Introduction

High horseshoe anal fistula (HHAF) is a refractory anorectal disease. The reported incidence of all anal fistula is approximately 8.6 per 100,000 people, and HHAF accounts for approximately 2–5% of all anal fistulas1,2. The primary internal opening of the HHAF is often located at the posterior midline line (66.4%), which often involves the deep intersphincteric space (DPIS, 75%) and the deep postanal space (DPAS, 25%), leading to a high rate of postoperative recurrence and anal incontinence3. Fistulotomy, cutting seton, and modified Hanley procedure have long been used to treat HHAF4. Although these procedures have high cure rates, they could also cause damage to the anal sphincter, leading to the increased risk of fecal incontinence5,6.

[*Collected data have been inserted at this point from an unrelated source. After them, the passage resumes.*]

-- ==== Sys2Proof/Machine/Queues.lean ====
section
/-! DEFINITION. Launch queues, packets, the placement of gangs and fences (R259 to R265, R279, R280). -/
namespace Sys2Proof.Machine

/-! ## Units (R259, R264, R265) -/

/-- Is the slot blocked in a LAUNCH to the queue named (R265)? -/
def lending (m : Mach) (c : Nat) (q : Option Nat) (k : Nat) : Bool :=
  let s := m.slot k
  s.run == .running && s.ctx == c && s.next.isNone && s.il.isEmpty && (match s.wait, q with
    | some (.queueRoom c' q'), some q => c' == c && q' == q
    | _, _ => false)

/-- The slot of a core that takes a root task: one blocked in a LAUNCH to the queue, or else the lowest-numbered free one (R259, R265). -/
def freeSlot (m : Mach) (c : Nat) (q : Option Nat) (core : Nat) : Option Nat :=
  let ks := (List.range 4).map (keyOf core)
  (ks.find? (lending m c q)).orElse fun _ => ks.find? (fun k => (m.slot k).ctx == c && (m.slot k).idle)

/-- `n` tasks with the record's join counter are enqueued (R252). -/
def joinAdd (q : List Nat) (n : Nat) (m : Mach) : Mach :=
  if recJv q then
    let p := spPlace (8 * recJoct q) (recJoff q)
    storeSp (cellsAt p (toLE 8 ((m.spad.num p 8 + n) % 2 ^ 64))) m
  else m

def unitCores (shp u : Nat) : List Nat := (List.range (unitSize shp)).map (fun i => u * unitSize shp + i)

/-- Whole units of a shape among the context's cores, ascending. -/
def unitsOf (m : Mach) (c shp : Nat) : List Nat :=
  let cores := (m.ctx c).cores
  ((cores.map (· / unitSize shp)).dedup).filter (fun u => (unitCores shp u).all cores.contains)

def unitFree (m : Mach) (c : Nat) (q : Option Nat) (shp u : Nat) : Bool := (unitCores shp u).all (fun x => (freeSlot m c q x).isSome)

/-- What waits for units (R264, R279): the head LAUNCH of a queue of a context, or a SPAWN, named by 64 plus its slot; with its shape, its
groups, when it began to wait, and whether units are reserved for it. -/
structure Waiter where
  c : Nat
  q : Nat
  shp : Nat
  g : Nat
  since : Nat
  res : Bool
  deriving DecidableEq, Repr

/-- Its place in the round-robin order. -/
def turnOf (c q : Nat) : Nat := 2 ^ 20 * c + q

/-- The launch queue of a waiter, whose blocked LAUNCHes lend their cores (R265). -/
def queueOf (q : Nat) : Option Nat := if q < 64 then some q else none

/-- Head LAUNCHes that wait, but for queues in the error state, and SPAWNs that wait, in the order of (context, queue). -/
def waiters (m : Mach) : List Waiter :=
  (m.ctxs.map (fun e =>
    ((e.2.queues.filter (fun x => !x.2.err)).map (fun x => x.2.active.filterMap (fun a => match a.2 with
      | .placing t res =>
        let w := m.mem.num (e.2.qbase + x.1 * 65536 + a.1 % 256 * 256 + 8) 8
        some (Waiter.mk e.1 x.1 (bits w 16 2) (bits w 0 16) t res)
      | _ => none))).flatten
    ++ (m.slots.filterMap (fun s => match s.2.wait with
      | some (.units g shp t res) => if s.2.ctx == e.1 && s.2.run == .running then some ⟨e.1, 64 + s.1, shp, g, t, res⟩ else none
      | _ => none)))).flatten

/-- Those that hold reservations. -/
def reservers (m : Mach) : List Waiter := (waiters m).filter (·.res)

/-- Is a unit kept free for another launch (R264)? -/
def unitReserved (m : Mach) (c q shp u : Nat) : Bool :=
  (reservers m).any (fun r => !(r.c == c && r.q == q) &&
    (unitsOf m r.c r.shp).any (fun v => (unitCores r.shp v).any (unitCores shp u).contains && unitFree m r.c (queueOf r.q) r.shp v))

/-- The lowest `g` free units among the candidates. -/
def pickUnits (m : Mach) (c q shp g : Nat) (cands : List Nat) : Option (List Nat) :=
  let l := (cands.filter (fun u => unitFree m c (queueOf q) shp u && !unitReserved m c q shp u)).take g
  if l.length = g then some l else none

/-- The waiter whose turn it is among those of a kind: the first one after the queue that the dispatcher served last (R264). -/
def firstTurn (m : Mach) (l : List Waiter) : Option Waiter :=
  (l.find? (fun w => decide (m.dev.turn < turnOf w.c w.q))).orElse fun _ => l.head?

/-- May a waiting launch be placed now? -/
def Waiter.fits (m : Mach) (w : Waiter) : Bool := (pickUnits m w.c w.q w.shp w.g (unitsOf m w.c w.shp)).isSome

/-- The slots and positions of the root tasks: group, core index and slot key. -/
def rootSlots (m : Mach) (c : Nat) (q : Option Nat) (shp rmask : Nat) (units : List Nat) : List (Nat × Nat × Nat) :=
  (units.zipIdx.map (fun u => (List.range (unitSize shp)).filterMap (fun i =>
    if rmask = 0 ∨ bitAt rmask i then (freeSlot m c q (u.1 * unitSize shp + i)).map (fun k => (u.2, i, k)) else none))).flatten

/-- Assigns the root tasks to their slots; a blocked LAUNCH is set aside (R265). -/
def placeRoots (quads : List Nat) (gang : Option Nat) (shp ng : Nat) (path : Nat → Nat → Nat) (roots : List (Nat × Nat × Nat)) (m : Mach) : Mach :=
  let place := roots.map (·.2.2)
  roots.foldl (fun m r =>
    let m := if (m.slot r.2.2).task.isSome then writeAside r.2.2 (m.updSlot r.2.2 (fun s => { setAside s with wait := none })) else m
    let e : Entry := ⟨quads, path r.1 r.2.1, gang, .root, place, octetOf (coreOf r.2.2), posWord r.1 r.2.1 shp ng⟩
    m.updSlot r.2.2 (fun s => { s with next := some e, nextStolen := false, backoff := none, victims := [] })) m

/-! ## Packets (R261, R262) -/

def packetAt (c : Ctx) (q i : Nat) : Nat := c.qbase + q * 65536 + i % 256 * 256

def zeros (l : List Nat) : Bool := l.all (· == 0)

/-- A reserved TYPE, a reserved field that is not 0, or an NC out of range: what LAUNCH and QFENCE trap for (R280). -/
def packetReserved (p : List Nat) : Bool :=
  let h := p.getD 0 0
  let nc := bits h 16 4
  bits h 9 7 != 0 || bits h 20 44 != 0 || (match bits h 0 8 with
    | 0 => nc != 0
    | 1 => nc != 0 || bits (p.getD 1 0) 18 46 != 0 || bits (p.getD 3 0) 32 32 != 0 || !zeros ((p.drop 5).take 3) || !zeros (p.drop 16)
    | 2 => nc == 0 || decide (12 < nc) || !zeros (p.drop (1 + 2 * nc))
    | _ => true)

/-- What is wrong with a packet's own fields at its start: a cause code (R261, R262). -/
def packetBad (slots : Nat) (p : List Nat) : Option Nat :=
  let g := bits (p.getD 1 0) 0 16
  let shp := bits (p.getD 1 0) 16 2
  if packetReserved p then some 0x35
  else if bits (p.getD 0 0) 0 8 != 1 then none
  else if g == 0 || decide (4096 < g) || shp == 3 || p.getD 2 0 % 8 != 0 || decide (2 ^ unitSize shp ≤ p.getD 4 0) then some 0x35
  else if recRefused slots ((p.drop 8).take 8) then some 0x32 else none

/-- What stands against reading a fence counter: cause and address (R261). -/
def fenceBad (m : Mach) (c : Ctx) (va : Nat) : Option Nat :=
  if va % 8 != 0 then some 0x14
  else match reach m c va .read with
    | none => some 0
    | some pa => match paKind m.dev pa with
      | .hbm => none
      | .pooled => none
      | .hole => some 0x16
      | _ => some 0x19

/-- The walks to a FENCE's counters: the errors found, and a poisoned entry's address (R344). -/
def fenceWalk (c : Ctx) (vas : List Nat) (m : Mach) : Option Nat × Mach :=
  vas.foldl (fun r va => match r with
    | (none, m) => deviceWalk c va m
    | r => r) (none, m)

def setActive (c q i : Nat) (st : PacketSt) (m : Mach) : Mach :=
  m.updCtx c (fun x =>
    let y := x.queues.get Queue.init q
    { x with queues := x.queues.put q { y with active := (y.active.filter (fun a => a.1 != i)) ++ [(i, st)] } })

/-- Starts a parsed packet that nothing holds (R262). -/
def startPacket (c q i : Nat) (m : Mach) : Mach :=
  let x := m.ctx c
  let p := (List.range 32).map (fun j => m.mem.num (packetAt x q i + 8 * j) 8)
  match packetBad x.slots p with
  | some cause => queueError c q cause 0 m
  | none => match bits (p.getD 0 0) 0 8 with
    | 0 => setActive c q i .done m
    | 1 =>
      if (unitsOf m c (bits (p.getD 1 0) 16 2)).length < bits (p.getD 1 0) 0 16 then queueError c q 0x18 0 m
      else setActive c q i (.placing m.sid false) m
    | _ =>
      let conds := List.range (bits (p.getD 0 0) 16 4)
      match fenceWalk x (conds.map (fun k => p.getD (1 + 2 * k) 0)) m with
      | (some a, m) => endContext c 0x81 0 a m
      | (none, m) => match conds.find? (fun k => (fenceBad m x (p.getD (1 + 2 * k) 0)).isSome) with
      | some k => let va := p.getD (1 + 2 * k) 0; queueError c q ((fenceBad m x va).getD 0) va m
      | none => setActive c q i (.fencing conds) m

/-- Is the packet still to start or, for a FENCE, to complete, so that no later one is parsed? -/
def holdsQueue : PacketSt → Bool
  | .waitBar => true
  | .placing _ _ => true
  | .fencing _ => true
  | _ => false

def Queue.open_ (q : Queue) : List (Nat × PacketSt) := q.active.filter (fun a => a.2 != .done)

/-- Packets of a queue that have not completed. -/
def Queue.pendingCount (q : Queue) : Nat := q.tail - q.parsed + q.open_.length

/-- PACKET_PARSE (R262): the next packet of the queue is parsed, or a packet with BAR starts once every earlier one has completed; it is
checked then (DESIGN CHOICE, log entry 58). In reduced service host queue 0 alone is served (R365). -/
def execPacketParse (c q : Nat) : State → Host.Outcome State Fault Refusal := device do
  let m ← get
  let x := m.ctx c
  let y := x.queues.get Queue.init q
  enabledIf (x.st == .running && !y.err && decide (q < 20) && (!m.dev.red || q == 16))
  match y.open_.find? (fun a => holdsQueue a.2) with
  | some (i, .waitBar) =>
    enabledIf (y.open_.all (fun a => a.1 == i))
    change (startPacket c q i)
  | some _ => notEnabled
  | none =>
    enabledIf (decide (y.parsed < y.tail))
    let i := y.parsed
    let y' := { y with active := y.open_, parsed := i + 1 }
    change (fun m =>
      let m := deviceSees (packetAt x q i) 256 (m.updCtx c (fun x => { x with queues := x.queues.put q y' }))
      if bitAt (m.mem.num (packetAt x q i) 8) 8 && !y'.active.isEmpty then setActive c q i .waitBar m
      else startPacket c q i m)

/-- GANG_PLACE (R259, R264): a head LAUNCH is placed, all or nothing, in its turn among those that fit. -/
def execGangPlace (c q : Nat) : State → Host.Outcome State Fault Refusal := device do
  let m ← get
  let x := m.ctx c
  let y := x.queues.get Queue.init q
  enabledIf (x.st == .running && x.pre.isNone)
  enabledIf (y.err || (firstTurn m ((waiters m).filter (fun w => w.q < 64 && w.fits m && (m.ctx w.c).pre.isNone && (m.ctx w.c).st == .running))).any
    (fun w => w.c == c && w.q == q))
  let a ← need (y.active.find? (fun a => match a.2 with
    | .placing _ _ => true
    | _ => false))
  let p := (List.range 32).map (fun j => m.mem.num (packetAt x q a.1 + 8 * j) 8)
  let g := bits (p.getD 1 0) 0 16
  let shp := bits (p.getD 1 0) 16 2
  let units ← need (pickUnits m c q shp g (unitsOf m c shp))
  let roots := rootSlots m c (some q) shp (p.getD 4 0) units
  let id ← freshId
  change (fun m =>
    let m := { m with gangs := m.gangs.put id ⟨c, q, a.1, roots.length, p.getD 2 0, p.getD 3 0 % 2 ^ 32, false, m.sid, units, shp, false, false, false⟩ }
    let m := { m with dev := { m.dev with turn := turnOf c q } }
    setActive c q a.1 (.running id) (placeRoots ((p.drop 8).take 8) (some id) shp g (fun grp cix => 64 * grp + cix) roots
      (joinAdd ((p.drop 8).take 8) roots.length m)))

/-- LAUNCH_RESERVE_TIMEOUT (R264, R279): a head LAUNCH, or a SPAWN in slot `q - 64`, that has waited 100 µs reserves units; one gang per shape
at a time, in its turn. -/
def execLaunchReserveTimeout (c q : Nat) : State → Host.Outcome State Fault Refusal := device do
  let m ← get
  let w ← need ((waiters m).find? (fun w => w.c == c && w.q == q))
  let late := fun (w : Waiter) => !w.res && decide (w.since + 100000 ≤ m.sid) && (m.ctx w.c).st == .running
  enabledIf (late w && !(reservers m).any (fun r => r.shp == w.shp)
    && firstTurn m ((waiters m).filter (fun v => late v && v.shp == w.shp)) == some w)
  if 64 ≤ q then change (fun m => m.updSlot (q - 64) (fun s => { s with wait := some (.units w.g w.shp w.since true) }))
  else
    let a ← need (((m.ctx c).queues.get Queue.init q).active.find? (fun a => match a.2 with
      | .placing _ _ => true
      | _ => false))
    change (setActive c q a.1 (.placing w.since true))
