/-- CTXLOAD. -/
def execCtxload (x : MW) : State → Host.Outcome State Fault Refusal := run <|
  issue x.h x.a x.b (fun s => { rd := gPlain x.a ++ gRng s x.b, pops := [(x.b, .read)], priv := true }) do
    let a ← rdGp x.a
    let b ← rdG x.b
    let ea := addDisp a x.disp
    let p ← imageArgs .read b ea
    bringLaw (linesAt ea p.2.2 imageSize) x.h.ch.toNat
    let pas := engBytes ea p.2.2 imageSize
    change (engFind pas)
    let m ← get
    match (pas.drop 0x40000).find? (poisonAt m) with
    | some w => halt (fun m => .stay (endContext m.sl.ctx 0x81 m.cur w m))
    | none => pure ()
    let i := imageAt m pas
    match loadCore p.1 p.2.1 i.1 i.2 m with
    | none => trap 0x42 0
    | some m' => change (fun _ => m'.updCtx p.1 (fun x => if x.kept.isEmpty && x.st == .saved then { x with st := .stopped } else x))
    pure none

/-! ## Completing a stop (R346) -/

/-- Where the image of the context's `i`-th core lies in its save area. -/
def savePlaces (cx : Ctx) (i : Nat) : List Nat := (List.range imageSize).map (fun j => cx.save + imageSize * i + j)

/-- Saves every core of the context that still holds its slots. -/
def saveAll (c : Nat) (m : Mach) : Mach :=
  let cx := m.ctx c
  cx.cores.zipIdx.foldl (fun m e => if (coreSlots m c e.1).isEmpty then m else saveCore c e.1 (savePlaces cx e.2) m) m

/-- A copy writes its progress into its record, and remembers what it wrote (R213). -/
def stopCopy (c : Cmd) (m : Mach) : Mach :=
  let r := copyStands m c
  let d := c.where_ r
  let row := d.args.getD 1 0
  let byte := d.args.getD 2 0
  setCmd { d with args := [d.args.getD 0 0, row, byte, d.args.getD 3 0, if c.op = 0xCB then row else 0, byte] } (copyWriteBack d row byte none m)

/-- The slots given become stopped, and their copies write their progress into their records. -/
def stopSlots (keys : List Nat) (m : Mach) : Mach :=
  let m := keys.foldl (fun m k => m.updSlot k stopSlot) m
  (m.cmds.filter (fun d => keys.contains d.slot && isCopy d.op)).foldl (fun m d => stopCopy d m) m

/-- STOP_COMPLETE: CTXST changes, then the host is told. -/
def execStopComplete (c : Nat) : State → Host.Outcome State Fault Refusal := device do
  let m ← get
  let cx := m.ctx c
  let save ← need cx.pre
  let octs := cx.cores.map octetOf
  enabledIf ((m.slotsOfCtx c).all (stopDone m c) && !m.decs.any (fun d => octs.contains d.octet))
  change (fun m =>
    let m := stopSlots (m.slotsOfCtx c) m
    let m := if save then saveAll c m else m
    let m := m.updCtx c (fun x => { x with st := if save then .saved else .stopped, pre := none })
    notify 0x04 0 cx.asid 0 0 0 0 m)

/-- PREEMPT_BY_CLASS (R264, R346): a head LAUNCH that holds reservations on units that a context of a lower class occupies. -/
def execPreemptByClass (c q victim : Nat) : State → Host.Outcome State Fault Refusal := device do
  let m ← get
  let x := m.ctx c
  let v := m.ctx victim
  let r ← need ((reservers m).find? (fun r => r.c == c && r.q == q))
  enabledIf (decide (q < 64) && x.st == .running && v.st == .running && v.pre.isNone && decide (v.cls < x.cls) && (unitsOf m c r.shp).any (fun u =>
    unitFree m c (some q) r.shp u && (unitCores r.shp u).any (fun core => (coreSlots m victim core).any (fun e => e.2.task.isSome))))
  change (requestStop victim true)

/-! ## Resuming (R221, R349) -/

/-- A slot goes on: with its nominal grant it first claims its lanes again; a slot that the watchdog stopped stays stopped. -/
def resumeSlot (det : Bool) (m : Mach) (k : Nat) : Mach :=
  let s := m.slot k
  let held := match (s.task.bind (·.e.gang)).bind m.gangs.find with
    | some G => G.wd
    | none => false
  if held then m
  else if s.grantN = 0 then m.setSlot k { s with run := .running }
  else (setClaims (octetOf (coreOf k)) (fun l => l.filter (fun c => c.slot != k) ++ [⟨k, s.grantN, if det then s.grantN else 16, true⟩]) m).setSlot k
    { s with run := .running, grantP := 0, wait := some .lanes }

/-- Loads the saved cores of a context from its save area: the machine, or a status. A poisoned word of an image that is no scratchpad word ends the
context (R344). -/
def loadAll (c : Nat) (m : Mach) : Except Nat Mach :=
  let cx := m.ctx c
  cx.cores.zipIdx.foldlM (fun m e =>
    let here := (m.ctx c).kept.filter (fun y => coreOf y.1 == e.1)
    if here.isEmpty then .ok m
    else if here.any (fun y => (m.slot y.1).run != .free) then .error 4
    else
      let pas := savePlaces cx e.2
      let m := engFind pas m
      match (pas.drop 0x40000).find? (poisonAt m) with
      | some w => .ok (endContext c 0x81 (keyOf e.1 0) w m)
      | none =>
        let i := imageAt m pas
        match loadCore c e.1 i.1 i.2 m with
        | some m => .ok m
        | none => .error 2) m

/-- The context runs again (R273, R349). -/
def resumeCtx (c : Nat) (m : Mach) : Mach :=
  let det := (m.ctx c).det
  let m := (m.slotsOfCtx c).foldl (resumeSlot det) m
  let m := m.updCtx c (fun x => { x with st := .running, pre := none })
  { m with
    cmds := m.cmds.map (fun d => if d.ctx == c && d.st == 1 then { d with st := 0 } else d)
    gangs := m.gangs.map (fun g => if g.2.ctx == c then (g.1, { g.2 with timer := m.sid }) else g) }

/-! ## The watchdog (R273) -/

/-- The slots that run a gang's tasks. -/
def gangSlots (m : Mach) (g : Nat) (G : Gang) : List Nat := (m.slotsOfCtx G.ctx).filter (fun k => ((m.slot k).task.bind (·.e.gang)) == some g)

/-- The slots of a gang whose watchdog has expired have all stopped, and the host is told. -/
def gangStopped (g : Nat) (G : Gang) (m : Mach) : Mach :=
  let m := stopSlots ((gangSlots m g G).filter (fun k => (m.slot k).run == .running)) m
  notify 0x03 0 (m.ctx G.ctx).asid 0 0 (G.index % 2 ^ 16) 0 { m with gangs := m.gangs.put g { G with wd := true, told := true } }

In recent years, new procedures, including the anal fistula plug, fibrin glue injection, ligation of the intersphincteric fistula tract (LIFT), endorectal advancement flap (ERAF), video-assisted anal fistula treatment (VAAFT), laser ablation of the fistula tract (LAFT) and fistula laser closure (FiLaC®) technique, have been shown to be relatively safe but have low cure rates for HHAF7,8,9,10,11,12,13. Nevertheless, there have been few clinical reports on the treatment of HHAF. As a result, developing an effective and mature surgical technique for the treatment of HHAF remains a significant challenge. Herein, we reported a novel surgical procedure, the bared external anal sphincter (BEAS) technique, to treat HHAF with the goal of closing the internal opening of the anal fistula, preserving sphincter function, and reducing the original wound size. We designed this study to retrospectively analyze prospective data to assess the efficacy and safety of BEAS.

Methods and analysis

Study design and population

The study was a retrospective analysis of prospectively collected data from a cohort from the tertiary referral center (Shuguang Hospital). Consecutive adult patients diagnosed with HHAF undergoing BEAS technique between June 2020 and January 2021 were included. Ethical approval was obtained from the ethics committee of Shuguang Hospital Affiliated with Shanghai University of Traditional Chinese Medicine (Approval No. 2020-823-30-01). Written informed consent was obtained from each participant. All methods were carried out in accordance with relevant guidelines and regulations.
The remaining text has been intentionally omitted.